Growing up in Richmond, Eddie Mullins loved movies.

“I do, somewhere in my folks’ attic, have an illustration of every single scene from Empire Strikes Back.  I mean I labored over that thing and wore out so many magic markers you wouldn’t believe.”

And after high school, he enrolled in film school, but four years at NYU taught him that making movies could be frustrating, tedious work that required patience and maturity.

“I used to think of film-making the way a little kid talks about wanting to be a fireman or an astronaut.  It’s a lot more complicated than you think.”

So he traveled a bit, got a job writing reviews for a trendy New York magazine and began crafting scripts.  
“I did a western, I did a thriller, I did a children’s picture, and then Doomsdays was the first project that was just unmitigated Mullins.”

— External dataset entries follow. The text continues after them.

-- ==== Sys2Proof/Machine/Pages.lean ====
section
/-! DEFINITION. Events of the caches and of the firmware memory manager: set visits and trust updates (R263, R270, R271),
%rper windows (R272), page-resident notices, mapping, unmapping and migration (R291 to R295), and shootdowns (R286). -/

namespace Sys2Proof.Machine

/-! ## Cache levels -/

/-- A visit of one set: claims found expired are counted, dues far behind are brought up (R263, R270). -/
def State.visitSet (s : State) (c : Cache) (words : AMap Word) (set : Nat) : Cache × AMap Word :=
  match c.sets.find? (fun e => e.1 == set) with
  | none => (c, words)
  | some (_, ws) =>
    let (ws, words) := settleClaims (s.expired c.ctl) ws words
    ({ c.setWays s.cycle set (visitWays s.now8 ws) with visits := c.visits.put set s.tick }, words)

/-- A set of a cache that holds lines and was not visited for half of the 2^24 ticks that R263 allows (DESIGN CHOICE, log 2). -/
def State.unvisited (s : State) (c : Cache) : Option Nat :=
  if s.tick < 2 ^ 23 then none else
  (c.sets.find? (fun e => e.2.any (·.isSome) && decide (c.visits.get 0 e.1 + 2 ^ 23 ≤ s.tick))).map (·.1)

/-- PDUE of a page brought up at the page level's visit (R293). -/
def State.visitPage (s : State) (va : Nat) : State :=
  match s.walk va with
  | .leaf e at_ =>
    let d := (s.now8 - ptePdue e).toNat
    if 2 ^ 18 ≤ d && d < 2 ^ 19 then
      let d' := s.now8 - BitVec.ofNat 20 (2 ^ 18)
      let e' : BitVec 128 := (e &&& ~~~((0xFFFFF : BitVec 128) <<< 94)) ||| (d'.zeroExtend 128 <<< 94)
      { s with mem := s.mem.write at_ (leBytes 16 e'.toNat) }
    else s
  | _ => s

/-- SET_VISIT: a set of an L1 or an L2 slice, or the page of a granule at the page level. -/
def execSetVisit (lv : Level) (cache set_ : Nat) (s : State) : Res :=
  match lv with
  | .l1 =>
    let p := s.core cache
    let (c, words) := s.visitSet p.l1 p.tenants set_
    done (s.setCore cache { p with l1 := c, tenants := words })
  | .l2 =>
    let c := s.slice cache
    let (c, words) := s.visitSet c (s.glade (cache / 32)) set_
    done { s with slices := s.slices.put cache c, glades := s.glades.put (cache / 32) words }
  | .page => done (s.visitPage (set_ * 65536))

/-- The tenant words of an L1, or of a glade (R269). -/
def State.tenantWords (s : State) (lv : Level) (cache : Nat) : AMap Word :=
  match lv with | .l1 => (s.core cache).tenants | .l2 => s.glade cache | .page => []
def State.setTenantWords (s : State) (lv : Level) (cache : Nat) (w : AMap Word) : State :=
  match lv with
  | .l1 => s.setCore cache { s.core cache with tenants := w }
  | .l2 => { s with glades := s.glades.put cache w }
  | .page => s

def execTrustUpdate (lv : Level) (cache tenant : Nat) (s : State) : Res :=
  let ws := s.tenantWords lv cache
  if trustDue ws s.cycle tenant then done (s.setTenantWords lv cache (trustTake ws tenant))
  else notNow "TRUST_UPDATE"

/-! ## %rper (R272) -/

/-- The measured %rper of a window of 4,096 memory instructions that took some ticks. -/
def rperOf (ticks : Nat) : Nat :=
  if ticks < 4096 then 0 else
  let k := Nat.log2 (ticks / 4096)
  min 10 (if 3 * 2 ^ k * 4096 ≤ 2 * ticks then k + 1 else k)

def State.rperDue (s : State) (cc : Nat) : Bool := decide (4096 ≤ (s.coreCtx cc).memOps)

def execRperWindowEnd (cc : Nat) (s : State) : Res :=
  if !s.rperDue cc then notNow "RPER_WINDOW_END" else
  let c := s.coreCtx cc
  let r := BitVec.ofNat 4 (rperOf (s.tick - c.winStart))
  let s := s.setCoreCtx cc { c with rper := r, memOps := c.memOps - 4096, winStart := s.tick }
  done { s with threads := s.threads.mapV (fun _ t => if (t.life == .resident || t.life == .waiting) && t.cc == cc && !t.rperSet then { t with rper := r } else t) }

/-! ## Every copy of a page's lines returned or dropped (R259) -/

/-- Whether a line lies in [pa, pa + n) of a memory. -/
def inLines (loc pa n key : Nat) : Bool := decide (lineKey loc pa ≤ key) && decide (key < lineKey loc pa + (n + 127) / 128)

/-- U copies and stash copies of the range recalled, L1 and L2 lines dropped, and their dues noted (R259, R293). -/
def State.flushRange (s : State) (loc pa n : Nat) : State :=
  let s := s.cores.foldl (fun s c => c.2.ulines.foldl (fun s u => if inLines loc pa n u.1 then s.returnU c.1 u.1 else s) s) s
  let s := s.ccs.foldl (fun s c => c.2.wins.foldl (fun s w => w.2.lines.foldl (fun s l =>
    match s.locate (w.2.bound + 128 * l.1) with
    | .at_ lc a => if inLines loc pa n (lineKey lc a) then s.recallStash c.1 w.1 l.1 else s
    | _ => s) s) s) s
  let s := s.slices.foldl (fun s c => c.2.sets.foldl (fun s e => e.2.foldl (fun s l =>
    match l with | some l => if inLines loc pa n l.addr then s.pageDue l.va l.due else s | none => s) s) s) s
  { s with
    cores := s.cores.mapV (fun _ c => { c with l1 := c.l1.dropAll s.cycle (fun l => inLines loc pa n l.addr) })
    slices := s.slices.mapV (fun _ c => c.dropAll s.cycle (fun l => inLines loc pa n l.addr)) }

/-! ## Page tables (R282 to R284) -/

/-- Table entries by the manager: the pointers on the way to a leaf of SIZE, made from fresh nodes where they are missing, and the leaf
(DEDUCED, log 60). -/
def mapFrom (m : Memory) (va : Nat) (pte : BitVec 128) : List (Nat × Nat × Nat × Bool) → Nat → List Nat → Option Memory
  | [], _, _ => none
  | (sh, bits, leaf, _) :: rest, node, fresh =>
    let at_ := node + (va >>> sh) % 2 ^ bits * 16
    let e : BitVec 128 := wordOf 128 (m.read at_ 16)
    if leaf = pteSize pte then (if pteSize e = 0 && !pteP e then some (m.write at_ (leBytes 16 pte.toNat)) else none)
    else if pteP e && pteSize e = 0 then mapFrom m va pte rest (ptePa e) fresh
    else if pteP e || pteSize e ≠ 0 then none
    else match fresh with
      | [] => none
      | n :: more =>
        let m := (m.clear n 8192).write at_ (leBytes 16 (1 + n * 2 ^ 16))
        mapFrom m va pte rest n more

/-- Main memory (R6): 1.5 TiB, from physical address 0 (DESIGN CHOICE, log 96). -/
def mainMemory : Nat := 3 * 2 ^ 39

In other words, this was the film Eddie Mullins actually wanted to make.  It’s a comedy about two young guys named Bruho and Dirty Fred.  They’ve decided the world will soon run out of oil, and the apocalypse will begin, so they’re enjoying the end days -- hiking around the Catskills, breaking into vacation homes – eating the food, drinking the booze, trashing gas guzzling cars, and in Fred’s case romancing the locals.

“Hello ladies.  What are you drinking? Whiskey.  That’s what I like to hear.  Make it four --  two for them, two for me.”

It’s a funny, quirky story shot in less than three weeks, and Mullins didn’t even think of pitching it to Hollywood.

“I’ve had those experiences where I fly out for meetings with people.  I had a script that was – they were writing up the contracts.  They were just going to pave the streets with money for me, and then a similar project was announced at Warner Brothers, and suddenly my project was dead.  I dealt with a lot of condescension or people wanting me to do massive rewrites for nothing, and I just think that way lies madness.  I couldn’t do it.”

Instead, he raised about $200,000 from family, friends, Kickstarter and a variety of investors.  He wrote and played the score himself, got neighbors in Kingston, New York to lend their homes as locations and recruited his friend – musician and actor Justin Rice – to play Dirty Fred opposite Leo Fitzpatrick, who played the young white drug addict on The Wire.

The result is a local product which could have international appeal.
“I like to think of my films as artisanal.”

It debuted at the Fantasia Film Festival in Montreal, was a hit in Charlottesville, then headed to Denver, showed at New York’s Museum of Modern Art and has been accepted at London’s comedy festival early next year.  Mullins hopes one of those showings will net a lucrative distribution deal, but he’s satisfied with the way things are going, and does not regret releasing his first film just before turning 40.

“There is certainly a part of me that wishes I had gotten a feature off when I was 26, but I – in my heart of hearts – suspect that it would have been dreadful.”

Not so for Doomsdays, and Mullins is now at work on his second feature film – the story of a guy making a reality show about himself.